What’s Sauce for the Goose Is Sauce for the Gander

RT Cunningham | July 29, 2020 (UTC) | Culture

gooseI’ve never seen a goose up close, that I can remember. People tell me geese look like ducks with long necks. I’ll probably never see one where I live now, unless it’s in a zoo or something.

I’ve never eaten one and I probably wouldn’t even if it was offered as part of a meal. I don’t like the taste of ducks, so I probably wouldn’t like the taste of geese. Of course, I’m pretty sure I’d like it if it was the only thing to eat, especially if I had to do without food for a couple of days.

Sauce for the Goose

The meaning behind the phrase is that it makes things equal. I’m sure the phrase, “what’s sauce for the goose is sauce for the gander”, is the way it was said originally. The version I always heard substituted “good” for “sauce”.

Until recently, and only because I never thought about it more than a few seconds at a time, I didn’t even know what a gander was.

I also heard “too much sauce spoils the goose” and I have no idea where that came from.

Way back when I saw “Star Trek: The Wrath of Khan” the first time, I remember when Captain Spock said to Mr. Saavik (a female Vulcan officer), “Sauce for the goose, Mr. Saavik. The odds will be even.” I had no idea what it meant back then and I really didn’t care. Now I know.

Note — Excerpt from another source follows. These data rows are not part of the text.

-- ==== Sys2Proof/Laws/Step.lean ====
section
/-! SUPPORT. Everything a step can do, and how runs are put together. -/

namespace Sys2Proof.Machine

/-- A step performs the engine's micro-operation or the host's transaction (from the state itself, or from the state with the
agent's turn taken off the list), waits, resets, or places a message. -/
theorem step_cases (s t : State) (h : step s = .next t) :
    (∃ i ts, s.engineInstr = some i ∧ exec i { s with turns := ts } = .next t) ∨
    (∃ i ts, s.hostInstr = some i ∧ exec i { s with turns := ts } = .next t) ∨
    (∃ ts, t = { s with turns := ts }) ∨
    (∃ ts, s.turns = .reset :: ts ∧ t = State.assertReset { s with turns := ts }) ∨
    (∃ bytes ts, s.turns = .message bytes :: ts ∧ t = State.placeMessage bytes { s with turns := ts }) := by
  unfold step State.nextMove at h
  cases hT : s.turns with
  | nil =>
    have hs : s = { s with turns := [] } := by rw [← hT]
    rw [hT] at h
    cases he : s.engineInstr with
    | some i =>
      simp only [he, Option.or] at h
      exact .inl ⟨i, [], rfl, hs ▸ h⟩
    | none =>
      cases hh : s.hostInstr with
      | some i =>
        simp only [he, hh, Option.or] at h
        exact .inr (.inl ⟨i, [], rfl, hs ▸ h⟩)
      | none =>
        simp only [he, hh, Option.or] at h
        cases h
        exact .inr (.inr (.inl ⟨[], hs⟩))
  | cons turn ts =>
    rw [hT] at h
    cases turn with
    | engine =>
      cases he : s.engineInstr with
      | some i =>
        simp only [he] at h
        exact .inl ⟨i, ts, rfl, h⟩
      | none =>
        simp only [he] at h
        cases h
        exact .inr (.inr (.inl ⟨ts, rfl⟩))
    | host =>
      cases he : s.hostInstr with
      | some i =>
        simp only [he] at h
        exact .inr (.inl ⟨i, ts, rfl, h⟩)
      | none =>
        simp only [he] at h
        cases h
        exact .inr (.inr (.inl ⟨ts, rfl⟩))
    | reset =>
      cases h
      exact .inr (.inr (.inr (.inl ⟨ts, rfl, rfl⟩)))
    | message bytes =>
      cases h
      exact .inr (.inr (.inr (.inr ⟨bytes, ts, rfl, rfl⟩)))

/-- With no turn listed and a job running, the step is the engine's micro-operation. -/
theorem step_engine (s : State) (i : Instr) (ht : s.turns = []) (hi : s.engineInstr = some i) : step s = exec i s := by
  simp [step, State.nextMove, ht, hi]

/-- A step stops only where the operation that moves stops: with no operation to perform it answers a next state. -/
theorem step_next_of (s : State)
    (he : ∀ i ts, s.engineInstr = some i → ∃ t, exec i { s with turns := ts } = .next t)
    (hh : ∀ i ts, s.hostInstr = some i → ∃ t, exec i { s with turns := ts } = .next t) : ∃ t, step s = .next t := by
  unfold step State.nextMove
  cases hT : s.turns with
  | nil =>
    have hs : s = { s with turns := [] } := by rw [← hT]
    cases e : s.engineInstr with
    | some i =>
      obtain ⟨t, ht⟩ := he i [] e
      exact ⟨t, by simpa only [e, Option.or] using hs ▸ ht⟩
    | none =>
      cases e' : s.hostInstr with
      | some i =>
        obtain ⟨t, ht⟩ := hh i [] e'
        exact ⟨t, by simpa only [e, e', Option.or] using hs ▸ ht⟩
      | none => exact ⟨s, rfl⟩
  | cons turn ts =>
    cases turn with
    | engine =>
      cases e : s.engineInstr with
      | some i => simpa only [e] using he i ts e
      | none => exact ⟨_, rfl⟩
    | host =>
      cases e : s.hostInstr with
      | some i => simpa only [e] using hh i ts e
      | none => exact ⟨_, rfl⟩
    | reset => exact ⟨_, rfl⟩
    | message bytes => exact ⟨_, rfl⟩

theorem runSteps_succ (n : Nat) (s t : State) (h : step s = .next t) : runSteps (n + 1) s = runSteps n t := by
  simp [runSteps, h]

/-- A run of `m + n` steps is a run of `m` and then one of `n`. -/
theorem runSteps_add (m n : Nat) (s t : State) (h : runSteps m s = .next t) : runSteps (m + n) s = runSteps n t := by
  induction m generalizing s with
  | zero =>
    cases h
    rw [Nat.zero_add]
  | succ m ih =>
    rw [Nat.succ_add]
    unfold runSteps at h
    cases hs : step s with
    | next u =>
      rw [hs] at h
      rw [runSteps_succ _ s u hs]
      exact ih u h
    | fault r =>
      rw [hs] at h
      cases h
    | refused r =>
      rw [hs] at h
      cases h

/-- What holds at the start and is kept by every step holds after any run. -/
theorem runSteps_keeps (P : State → Prop) (hP : ∀ s t, P s → step s = .next t → P t) (n : Nat) (s t : State) (h0 : P s)
    (h : runSteps n s = .next t) : P t := by
  induction n generalizing s with
  | zero =>
    cases h
    exact h0
  | succ n ih =>
    unfold runSteps at h
    cases hs : step s with
    | next u =>
      rw [hs] at h
      exact ih u (hP s u h0 hs) h
    | fault r =>
      rw [hs] at h
      cases h
    | refused r =>
      rw [hs] at h
      cases h

end Sys2Proof.Machine
end

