/-! ## Ill-formed words -/

-- R72: only a write carries data.
theorem test_read_with_data_ill_formed : busLegal ⟨0x00004#17, 1#32⟩ = false := by decide
-- R78: a reserved bit set (V-T11, V-T12), OP = 3 (V-T9), `M` with CLRERR (V-T10), `M` with NOP.
theorem test_commands_ill_formed :
    commandLegal 0x00000021#32 = false ∧ commandLegal 0x80000001#32 = false ∧ commandLegal 0x00000003#32 = false ∧
    commandLegal 0x00000012#32 = false ∧ commandLegal 0x00000010#32 = false := by decide
-- R76, R79: IDLE, DONE, 6 and 7.
theorem test_selectors_ill_formed :
    selectorLegal 0b0000#4 = false ∧ selectorLegal 0b1101#4 = false ∧ selectorLegal 0b0110#4 = false ∧
    selectorLegal 0b1111#4 = false := by decide
theorem test_ill_formed_words_refused :
    decode (.command 0x00000021#32) = .error (.illegalCommand 0x00000021#32) ∧
    decode (.command 0x00000012#32) = .error (.illegalCommand 0x00000012#32) ∧
    decode (.selector 0b0000#4) = .error (.engineAtRest 0b0000#4) ∧
    decode (.selector 0b1101#4) = .error (.engineAtRest 0b1101#4) ∧
    decode (.selector 0b0110#4) = .error (.unreachablePhase 0b0110#4) := by decide

/-! ## Words written out bit by bit from 30_encoding.md R71 to R77 -/

theorem test_decode_hrd : decode (.bus ⟨0b00001000000000100#17, 0#32⟩) = .ok (.hrd 0x1004) := by decide
theorem test_decode_hwr : decode (.bus ⟨0b10000000000010000#17, 8#32⟩) = .ok (.hwr 0x0010 8) := by decide
theorem test_decode_nop : decode (.command 0b00000000000000000000000000000000#32) = .ok .nop := by decide
theorem test_decode_start :
    decode (.command 0b00000000000000000000000000000001#32) = .ok (.start .defaultMode) ∧
    decode (.command 0b00000000000000000000000000010001#32) = .ok (.start .resumeMode) := by decide
theorem test_decode_clrerr : decode (.command 0b00000000000000000000000000000010#32) = .ok .clrerr := by decide
theorem test_decode_initD : decode (.selector 0b0001#4) = .ok .initD := by decide
theorem test_decode_initR : decode (.selector 0b1001#4) = .ok .initR := by decide
theorem test_decode_step :
    decode (.selector 0b0010#4) = .ok (.step .defaultMode) ∧ decode (.selector 0b1010#4) = .ok (.step .resumeMode) := by decide
theorem test_decode_fold :
    decode (.selector 0b0011#4) = .ok (.fold .defaultMode) ∧ decode (.selector 0b1011#4) = .ok (.fold .resumeMode) := by decide
theorem test_decode_fin :
    decode (.selector 0b0100#4) = .ok (.fin .defaultMode) ∧ decode (.selector 0b1100#4) = .ok (.fin .resumeMode) := by decide
-- The same through the bytes of a table row's word.
theorem test_decode_table_words :
    decodeTableWord 17 0x1000 = some (.hrd 0x1000) ∧ decodeTableWord 17 0x10010 = some (.hwr 0x0010 0) ∧
    decodeTableWord 32 0x11 = some (.start .resumeMode) ∧ decodeTableWord 32 0x12 = none ∧
    decodeTableWord 4 0b1001 = some .initR ∧ decodeTableWord 4 5 = none := by decide

/-! ## What a step leaves -/

/-- The next state, if the outcome is one. -/
def nextOf (o : Host.Outcome State Fault Refusal) : Option State :=
  match o with
  | .next s => some s
  | .fault _ => none
  | .refused _ => none

/-- One observation of the next state. -/
def seen {α : Type} (f : State → α) (o : Host.Outcome State Fault Refusal) : Option α := (nextOf o).map f

/-- The visible error state: `ERR`, `ERRINFO`, `STATUS`. -/
def errorView (s : State) : BitVec 4 × Word × Word := (s.err, s.errinfo, s.statusWord)

/-- A Working Buffer holding the listed words from index 0 up. -/
def bufferOf (words : List Word) : Memory :=
  (List.range words.length).foldl (fun m i => putWbWord m i (words.getD i 0#32)) []

/-- The first `n` words of a Working Buffer. -/
def wordsOf (n : Nat) (m : Memory) : List Word := (List.range n).map (wbWordOf 0 m)

/-- A state at rest with a recorded error (V-T3). -/
def erred : State := { State.reset with err := 1#4, errinfo := 0x80000012#32 }

/-- A state after a job. -/
def atDone : State := { State.reset with phase := .done, hashlen := 4#32 }

-- HRD: V-T1, V-T4.
theorem test_hrd_status : seen State.hrdata (exec (.hrd 0x0004) atDone) = some 0x00000002#32 := by decide
theorem test_hrd_reserved :
    seen (fun t => (t.hrdata, errorView t)) (exec (.hrd 0x000C) { State.reset with hrdata := 7#32 }) =
      some (0x00000000#32, 1#4, 0x0000000C#32, 0x00000100#32) := by decide
-- HWR: the worked example of R123, V-T3.
theorem test_hwr_window : seen (fun t => t.wbWord 1) (exec (.hwr 0x1004 0xDEADBEEF) State.reset) = some 0xDEADBEEF#32 := by
  decide
theorem test_hwr_misaligned :
    seen errorView (exec (.hwr 0x0012 0) State.reset) = some (1#4, 0x80000012#32, 0x00000100#32) := by decide
-- HWR to CMD: V-T11 (E_CMD before E_HASHLEN), V-T16 (the first error is kept).
theorem test_hwr_illegal_command :
    seen errorView (exec (.hwr 0x0000 0x00000021) { State.reset with hashlen := 6#32 }) = some (2#4, 0x00000021#32, 0x00000200#32) ∧
    seen errorView (exec (.hwr 0x0000 0x00000003) erred) = some (1#4, 0x80000012#32, 0x00000100#32) := by decide
-- NOP: R124.
theorem test_nop : seen State.statusWord (exec .nop atDone) = some 0x00000002#32 := by decide
-- START: the worked examples of R125, V-T13, V-T17.
theorem test_start_accepts :
    seen (fun t => (t.mode, t.phase, t.statusWord)) (exec (.start .resumeMode) atDone) =
      some (.resumeMode, .init, 0x00000001#32) := by decide
theorem test_start_refuses :
    seen errorView (exec (.start .defaultMode) { State.reset with hashlen := 6#32 }) = some (3#4, 6#32, 0x00000300#32) ∧
    seen errorView (exec (.start .defaultMode) State.reset) = some (3#4, 0#32, 0x00000300#32) ∧
    seen (fun t => (t.phase, t.err)) (exec (.start .defaultMode) { erred with hashlen := 4#32 }) = some (.idle, 1#4) := by decide
-- CLRERR: the worked example of R126.
theorem test_clrerr :
    seen errorView (exec .clrerr { State.reset with err := 3#4, errinfo := 6#32 }) = some (0#4, 0#32, 0#32) := by decide
-- The hold: V-T20, V-T21, V-T22.
theorem test_hold :
    seen (fun t => (t.msglen, t.port.length))
      (exec (.hwr 0x0014 7) { atDone with phase := .loop, port := [⟨0x10014#17, 7#32⟩] }) = some (0#32, 1) ∧
    seen State.hrdata (exec (.hrd 0x0004) { atDone with phase := .loop }) = some 0x00000001#32 ∧
    seen State.err (exec (.hrd 0x0003) { atDone with phase := .loop }) = some 0#4 := by decide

I remember watching “A Christmas Story” years ago, years before the TNT television network decided to air it back to back for 24 hours. There were some scenes where dogs busted in and stole the cooked turkey and the family ended up eating their Christmas dinner in a Chinese restaurant. To this day, I can’t remember if they ate a goose or a duck at the restaurant. I don’t think they ever said what it was. Oh well, it doesn’t matter now, I suppose.

Wild Goose Stories

Geese must have been way more plentiful a couple of hundred years ago than they are today. Why else would so many phrases involving a goose exist (“your goose is cooked”, “wild goose chase”, etc.)?

Why else would people use it as a nickname (one of the characters in “Top Gun”) or part of a trademark?


Geese is the plural of goose, but goose also means the female. Gander is the male and a gosling is the child. It’s hard to remember things like this when I have all this bouncing around in my head with the terms for other types of animals. A Cornish Game Hen isn’t necessarily a hen even though hen means female chicken (and the female of a number of bird species).

I hope I don’t learn anything else when it concerns trivia. I’m afraid I’ll forget something important when I do (kind of like Kelly Bundy in “Married with Children”).